● **TASK DIRECTIONS**:
When you reach the line that contains "srcAddrLen := 0b00" in the data below, start reproducing lines exactly, and stop after the line that contains "theorem test_wf_refuses_stamp_arg : (Instr.stamp".

● **RECORDS SUPPLIED**:
-- ==== Sys2Proof/Tests/Slice0.lean ====
section
/-! SUPPORT. The model's own tests: ill-formed command words, command words written out bit by bit, one-step tests
whose expected values are those of `spec/95_test_vectors.md` (the vector's id stands in each comment), and a witness
for the hypotheses of each statement of `Obligations.lean`, at the ends of their ranges. -/

namespace Sys2Proof.Tests

open Sys2Proof Sys2Proof.Machine

/-! ### The vectors' buffers and states -/

/-- `FIX` of `spec/95_test_vectors.md`: the source's write command. -/
def fix : Bytes := [0x20, 0x01, 0x60, 0x56, 0x21, 0x60, 0x70, 0x00, 0x80, 0x00, 0x00, 0x00, 0x00, 0x00, 0x04, 0x00,
  0xDE, 0xAD, 0xBE, 0xEF, 0x00]

/-- The packet of `FIX`, from the table of V5. -/
def fixPkt : Packet where
  destPathAddr := []
  destLogicalAddr := 0x20
  packetType := 0b01
  command := 0b1000
  srcAddrLen := 0b00
  destKey := 0x56
  srcPathAddr := []
  srcLogicalAddr := 0x21
  transactionId := 0x6070
  extendedAddr := 0x00
  memAddr := 0x80000000
  dataLen := 4
  headerCrc := 0x00
  data := [0xDE, 0xAD, 0xBE, 0xEF]
  dataCrc := 0x00

/-- `RD`: a read command with a path and a return path. -/
def rd : Bytes := [0x03, 0x30, 0x01, 0x4E, 0x00, 0x05, 0x06, 0x40, 0x12, 0x34, 0x00, 0x00, 0x00, 0x10, 0x00, 0x00,
  0x00, 0x00, 0x7D, 0x00]

/-- The packet of `RD`, from D3. -/
def rdPkt : Packet where
  destPathAddr := [0x03]
  destLogicalAddr := 0x30
  packetType := 0b01
  command := 0b0011
  srcAddrLen := 0b10
  destKey := 0x00
  srcPathAddr := [0x05, 0x06]
  srcLogicalAddr := 0x40
  transactionId := 0x1234
  extendedAddr := 0x00
  memAddr := 0x00001000
  dataLen := 0
  headerCrc := 0x7D
  data := []
  dataCrc := 0x00

/-- Reset, with IBUF loaded. -/
def withBuf (b : Bytes) : State := { State.reset with ibuf := b }

/-- Start `DF`: `FIX` decoded. -/
def df : State := { State.reset with pkt := fixPkt, lc := .decoded, ibuf := fix, result := 21 }

/-- Start `DR`: `RD` decoded. -/
def dr : State := { State.reset with pkt := rdPkt, lc := .decoded, ibuf := rd, result := 20 }

/-- Start `BF`: the fields of `FIX` in a packet under construction. -/
def bf : State := { State.reset with pkt := fixPkt, ibuf := [0xDE, 0xAD, 0xBE, 0xEF], din := 4 }

/-- `BF` with its CRCs stamped (E4). -/
def bfs : State := { bf with pkt := { fixPkt with headerCrc := 0xCB, dataCrc := 0x48 } }

/-- A next state with a property. -/
def after (a : Answer) (f : State → Bool) : Bool :=
  match a with
  | .next t => f t
  | .fault _ => false
  | .refused _ => false

theorem next_of_after {a : Answer} {f : State → Bool} (h : after a f = true) : ∃ t, a = .next t ∧ f t = true := by
  cases a with
  | next t => exact ⟨t, rfl, h⟩
  | fault r => cases h
  | refused r => cases h

/-! ### Ill-formed command words: one per check of `Instr.wf` -/

theorem test_wf_refuses_crc8_arg : (Instr.crc8 1).wf = false := by decide
theorem test_wf_refuses_decode_arg : (Instr.decode 1).wf = false := by decide
theorem test_wf_refuses_encode_arg : (Instr.encode 1).wf = false := by decide
theorem test_wf_refuses_stamp_arg : (Instr.stamp 1).wf = false := by decide
theorem test_wf_refuses_check_arg : (Instr.check 1).wf = false := by decide
theorem test_wf_refuses_addresp_arg : (Instr.addresp 1).wf = false := by decide
theorem test_wf_refuses_new_arg : (Instr.new 0x80).wf = false := by decide
theorem test_wf_refuses_rdf_18 : (Instr.rdf 18).wf = false := by decide
theorem test_wf_refuses_wrf_15 : (Instr.wrf 15).wf = false := by decide
theorem test_wf_admits_the_ends :
    (Instr.crc8 0).wf = true ∧ (Instr.reply 255).wf = true ∧ (Instr.rdf 17).wf = true ∧ (Instr.wrf 14).wf = true := by
  decide

/-! ### Command words written out from R86 and R90, one per constructor -/

theorem test_decode_crc8 : decode 0b0000000100000000 = .ok (.crc8 0x00) := by rfl
theorem test_decode_decode : decode 0b0000001000000000 = .ok (.decode 0x00) := by rfl
theorem test_decode_encode : decode 0b0000001100000000 = .ok (.encode 0x00) := by rfl
theorem test_decode_stamp : decode 0b0000010000000000 = .ok (.stamp 0x00) := by rfl
theorem test_decode_check : decode 0b0000010100000000 = .ok (.check 0x00) := by rfl
theorem test_decode_addresp : decode 0b0000011000000000 = .ok (.addresp 0x00) := by rfl
theorem test_decode_reply : decode 0b0000011100001100 = .ok (.reply 12) := by rfl
theorem test_decode_new : decode 0b0000100000000000 = .ok (.new 0x00) := by rfl
theorem test_decode_rdf : decode 0b0000100100010001 = .ok (.rdf 17) := by rfl
theorem test_decode_wrf : decode 0b0000101000001101 = .ok (.wrf 13) := by rfl
theorem test_decode_rejects : decode 0x0000 = .error (.illegalOpcode 0x00) ∧
    decode 0x0B00 = .error (.illegalOpcode 0x0B) ∧ decode 0x8000 = .error (.illegalOpcode 0x80) ∧
    decode 0xFFFF = .error (.illegalOpcode 0xFF) := ⟨rfl, rfl, rfl, rfl⟩
theorem test_decodeTableWord : decodeTableWord 16 0x0908 = some (.rdf 8) ∧ decodeTableWord 16 0x0B00 = none := by
  decide

/-! ### One step each -/

/-- C9. -/
theorem test_crc8_c9 :
    after (exec (.crc8 0) (withBuf [0x21, 0x01, 0x20, 0x00, 0x20, 0x60, 0x70])) (fun t => t.result == 0xC6) = true := by
  decide +kernel

/-- C14. -/
theorem test_crc8_c14 : after (exec (.crc8 1) (withBuf [0x01]))
    (fun t => t.result == 0 && t.err == 4 && t.errField == 0xFF) = true := by decide

/-- V5. -/
theorem test_decode_v5 : after (exec (.decode 0) (withBuf fix)) (fun t => t == df) = true := by decide

/-- D3: the path, the return path and the fields they move. -/
theorem test_decode_d3 : after (exec (.decode 0) (withBuf rd)) (fun t => t == dr) = true := by decide

/-- E1. -/
theorem test_encode_e1 : after (exec (.encode 0) State.reset) (fun t =>
    t.obuf == [0x00, 0x01, 0x00, 0x00, 0x00, 0x00, 0x00, 0x00, 0x00, 0x00, 0x00, 0x00, 0x00, 0x00, 0x00, 0x00, 0x00]) =
    true := by decide

/-- V6. -/
theorem test_encode_v6 : after (exec (.encode 0) df) (fun t => t.obuf == fix && t.lc == .decoded) = true := by
  decide

/-- E4. -/
theorem test_stamp_e4 : after (exec (.stamp 0) bf) (fun t => t == bfs) = true := by decide +kernel

/-- E13. -/
theorem test_stamp_e13 : after (exec (.stamp 0) df) (fun t => t == { df with err := 2 }) = true := by
  decide

/-- E6. -/
theorem test_check_e6 : after (exec (.check 0) bfs) (fun t => t.result == 3) = true := by decide +kernel

/-- E10: only the data CRC matches, bit 1. -/
theorem test_check_e10 : after (exec (.check 0) State.reset) (fun t => t.result == 2) = true := by decide +kernel

/-- Y1, first half. -/
theorem test_addresp_y1 : after (exec (.addresp 0) { df with ibuf := [0xF0, 0x0D, 0xCA, 0xFE] })
    (fun t => t.respData == [0xF0, 0x0D, 0xCA, 0xFE] && t.lc == .respPending && t.pkt == fixPkt) = true := by
  decide

/-- Y18: not after a REPLY. -/
theorem test_addresp_y18 : after (exec (.addresp 0) { df with lc := .replied })
    (fun t => t.err == 2 && t.lc == .replied && t.respData == []) = true := by decide

/-- Y3: a write reply with a failure status. -/
theorem test_reply_y3 : after (exec (.reply 5) df) (fun t =>
    t.obuf == [0x21, 0x01, 0x20, 0x05, 0x20, 0x60, 0x70, 0x39] && t.lc == .replied) = true := by decide +kernel

/-- Y7: a read reply with data. -/
theorem test_reply_y7 : after (exec (.reply 0) { dr with respData := [0x11, 0x22, 0x33, 0x44] }) (fun t =>
    t.obuf == [0x05, 0x06, 0x40, 0x01, 0x0C, 0x00, 0x30, 0x12, 0x34, 0x00, 0x00, 0x00, 0x04, 0x71, 0x11, 0x22, 0x33,
      0x44, 0xCA]) = true := by decide +kernel

/-- W1. -/
theorem test_new_w1 : after (exec (.new 0) df) (fun t =>
    t == { State.reset with ibuf := fix, result := 21 }) = true := by decide

/-- W2. -/
theorem test_new_w2 : after (exec (.new 1) df) (fun t => t == { df with err := 4 }) = true := by decide

/-- RDF of fids 8, 10, 17 after DF. -/
theorem test_rdf_scalars : after (exec (.rdf 8) df) (fun t => t.dout == 0x6070) = true ∧
    after (exec (.rdf 10) df) (fun t => t.dout == 0x80000000) = true ∧
    after (exec (.rdf 17) df) (fun t => t.dout == 0x60 && t.obuf == []) = true := by decide

/-- RDF of fid 13 after DF. -/
theorem test_rdf_data : after (exec (.rdf 13) df) (fun t =>
    t.obuf == [0xDE, 0xAD, 0xBE, 0xEF] && t.dout == 4) = true := by decide

/-- W5, W6. -/
theorem test_wrf_fit : after (exec (.wrf 2) { State.reset with din := 4 })
      (fun t => t.err == 4 && t.pkt.packetType == 0) = true ∧
    after (exec (.wrf 2) { State.reset with din := 3 }) (fun t => t.err == 0 && t.pkt.packetType == 3) = true := by
  decide

/-- W13, W14: the field id is checked before LC. -/
theorem test_wrf_order : after (exec (.wrf 5) df) (fun t => t == { df with err := 2 }) = true ∧
    after (exec (.wrf 15) df) (fun t => t == { df with err := 4 }) = true := by decide

/-- X1: an illegal OPC as a step. -/
theorem test_step_x1 : after (step (df.withFetchWord 16 0x0000)) (fun t => t == { df with err := 4 }) = true := by
  decide

/-- The first word after reset: `RDF PROTOCOL_ID`. -/
theorem test_step_first_word : after (step (State.reset.withFetchWord 16 0x090F)) (fun t => t.dout == 1) = true := by
  decide

/-- The corners of R72's table. -/
theorem test_pack : pack 0b01 0b0011 0b10 = 0x4E ∧ pack 0b10 0b0101 0b01 = 0x95 ∧ pack 0b11 0b1000 0b11 = 0xE3 := by
  decide

/-- R90's three examples and R91's directives. -/
theorem test_assembler : assembleLine "REPLY #0" = some (.cmd 0x0700) ∧
    assembleLine "RDF TID" = some (.cmd 0x0908) ∧ assembleLine "WRF DATA" = some (.cmd 0x0A0D) ∧
    assembleLine ".din 0x100" = some (.din 256) ∧ assembleLine ".ibuf 01 02" = some (.ibuf [1, 2]) := by decide

/-! ### Witnesses: concrete states and operands that meet each statement's hypotheses

Each name says its statement. `witness_DecodeLoads` serves ProtocolIdIsReadAndLost too (its protocol id is 0x02),
`witness_DecodeAcceptsOnly` CheckAfterDecode, `witness_Encode` EncodedBytes, `witness_RoundTrips` both round trips,
`witness_Addresp_next` ResponseData. -/

/-- A buffer of `n` zero bytes, for the ends of the length ranges. -/
def zeros (n : Nat) : Bytes := List.replicate n 0x00

theorem length_zeros (n : Nat) : (zeros n).length = n := List.length_replicate ..

/-- The host's list with one action and nothing after it. -/
def pend (s : State) (a : HostAction) : State := { s with pending := [a] }

/-- A write command with a one-byte path and a return path, at the threshold: path byte 0x1F, logical address 0x20. -/
def edgePkt : Packet := { fixPkt with destPathAddr := [0x1F], srcAddrLen := 3, srcPathAddr := [0x20, 0x00, 0xFF] }

theorem witness_StepRuns : (pend df (.cmd 0x0908)).pending = .cmd 0x0908 :: [] ∧ decode 0x0908 = .ok (.rdf 8) ∧
    ∃ t, exec (.rdf 8) df = .next t ∧ decide (t.err = 0) = true :=
  ⟨rfl, rfl, next_of_after (by decide)⟩

theorem witness_HostActions :
    (pend df (.ibuf [])).pending = .ibuf [] :: [] ∧ ([] : Bytes).length ≤ Config.params.cap ∧
    (pend df (.ibuf (zeros (2 ^ 32 - 1)))).pending = .ibuf (zeros (2 ^ 32 - 1)) :: [] ∧
    (zeros (2 ^ 32 - 1)).length ≤ Config.params.cap ∧
    (pend df (.ibuf (zeros (2 ^ 32)))).pending = .ibuf (zeros (2 ^ 32)) :: [] ∧
    Config.params.cap < (zeros (2 ^ 32)).length ∧
    (pend df (.din 0xFFFFFFFF)).pending = .din 0xFFFFFFFF :: [] ∧ (pend df .reset).pending = .reset :: [] ∧
    df.pending = [] := by
  rw [length_zeros, length_zeros]
  exact ⟨rfl, by decide, rfl, by decide, rfl, by decide, rfl, rfl, rfl⟩

theorem witness_IllegalEncodings :
    ((pend df (.cmd 0x00FF)).pending = .cmd 0x00FF :: [] ∧ (0x00FF#16).toNat / 256 < 1) ∧
    ((pend df (.cmd 0x0B00)).pending = .cmd 0x0B00 :: [] ∧ 10 < (0x0B00#16).toNat / 256) ∧
    (1 ≤ (0x0100#16).toNat / 256 ∧ (0x0100#16).toNat / 256 ≤ 10) ∧
    (1 ≤ (0x0AFF#16).toNat / 256 ∧ (0x0AFF#16).toNat / 256 ≤ 10) ∧
    ((1 : Byte) ≠ 0 ∧ Instr.new 1 ∈ [Instr.crc8 1, .decode 1, .encode 1, .stamp 1, .check 1, .addresp 1, .new 1]) ∧
    17 < (18 : Byte).toNat ∧ 14 < (15 : Byte).toNat ∧
    ((13 : Byte) ∉ Config.params.statusValid ∧ df.lc ≠ .built ∧ df.pkt.packetType = 0b01#2) := by decide

theorem witness_IllegalEncodings_reply : ∃ t, exec (.reply 13) df = .next t ∧ decide (t.err = 3) = true :=
  next_of_after (by decide)

theorem witness_CommandWordsRoundTrip : decode 0x0AFF = .ok (.wrf 255) ∧ decode 0x0100 = .ok (.crc8 0) := ⟨rfl, rfl⟩

theorem witness_CrcIsLinear : ([0x01, 0x00] : Bytes).length = ([0x00, 0x02] : Bytes).length := rfl

theorem witness_CrcOperation : (withBuf []).ibuf.length ≤ Config.params.cap ∧
    (withBuf (zeros (2 ^ 32 - 1))).ibuf.length ≤ Config.params.cap ∧ (255 : Byte) ≠ 0 := by
  refine ⟨by decide, ?_, by decide⟩
  show (zeros _).length ≤ _
  rw [length_zeros]; decide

● **EXERCISE SOLUTION**:
  srcAddrLen := 0b00
  destKey := 0x56
  srcPathAddr := []
  srcLogicalAddr := 0x21
  transactionId := 0x6070
  extendedAddr := 0x00
  memAddr := 0x80000000
  dataLen := 4
  headerCrc := 0x00
  data := [0xDE, 0xAD, 0xBE, 0xEF]
  dataCrc := 0x00

/-- `RD`: a read command with a path and a return path. -/
def rd : Bytes := [0x03, 0x30, 0x01, 0x4E, 0x00, 0x05, 0x06, 0x40, 0x12, 0x34, 0x00, 0x00, 0x00, 0x10, 0x00, 0x00,
  0x00, 0x00, 0x7D, 0x00]

/-- The packet of `RD`, from D3. -/
def rdPkt : Packet where
  destPathAddr := [0x03]
  destLogicalAddr := 0x30
  packetType := 0b01
  command := 0b0011
  srcAddrLen := 0b10
  destKey := 0x00
  srcPathAddr := [0x05, 0x06]
  srcLogicalAddr := 0x40
  transactionId := 0x1234
  extendedAddr := 0x00
  memAddr := 0x00001000
  dataLen := 0
  headerCrc := 0x7D
  data := []
  dataCrc := 0x00

/-- Reset, with IBUF loaded. -/
def withBuf (b : Bytes) : State := { State.reset with ibuf := b }

/-- Start `DF`: `FIX` decoded. -/
def df : State := { State.reset with pkt := fixPkt, lc := .decoded, ibuf := fix, result := 21 }

/-- Start `DR`: `RD` decoded. -/
def dr : State := { State.reset with pkt := rdPkt, lc := .decoded, ibuf := rd, result := 20 }

/-- Start `BF`: the fields of `FIX` in a packet under construction. -/
def bf : State := { State.reset with pkt := fixPkt, ibuf := [0xDE, 0xAD, 0xBE, 0xEF], din := 4 }

/-- `BF` with its CRCs stamped (E4). -/
def bfs : State := { bf with pkt := { fixPkt with headerCrc := 0xCB, dataCrc := 0x48 } }

/-- A next state with a property. -/
def after (a : Answer) (f : State → Bool) : Bool :=
  match a with
  | .next t => f t
  | .fault _ => false
  | .refused _ => false

theorem next_of_after {a : Answer} {f : State → Bool} (h : after a f = true) : ∃ t, a = .next t ∧ f t = true := by
  cases a with
  | next t => exact ⟨t, rfl, h⟩
  | fault r => cases h
  | refused r => cases h

/-! ### Ill-formed command words: one per check of `Instr.wf` -/

theorem test_wf_refuses_crc8_arg : (Instr.crc8 1).wf = false := by decide
theorem test_wf_refuses_decode_arg : (Instr.decode 1).wf = false := by decide
theorem test_wf_refuses_encode_arg : (Instr.encode 1).wf = false := by decide
theorem test_wf_refuses_stamp_arg : (Instr.stamp 1).wf = false := by decide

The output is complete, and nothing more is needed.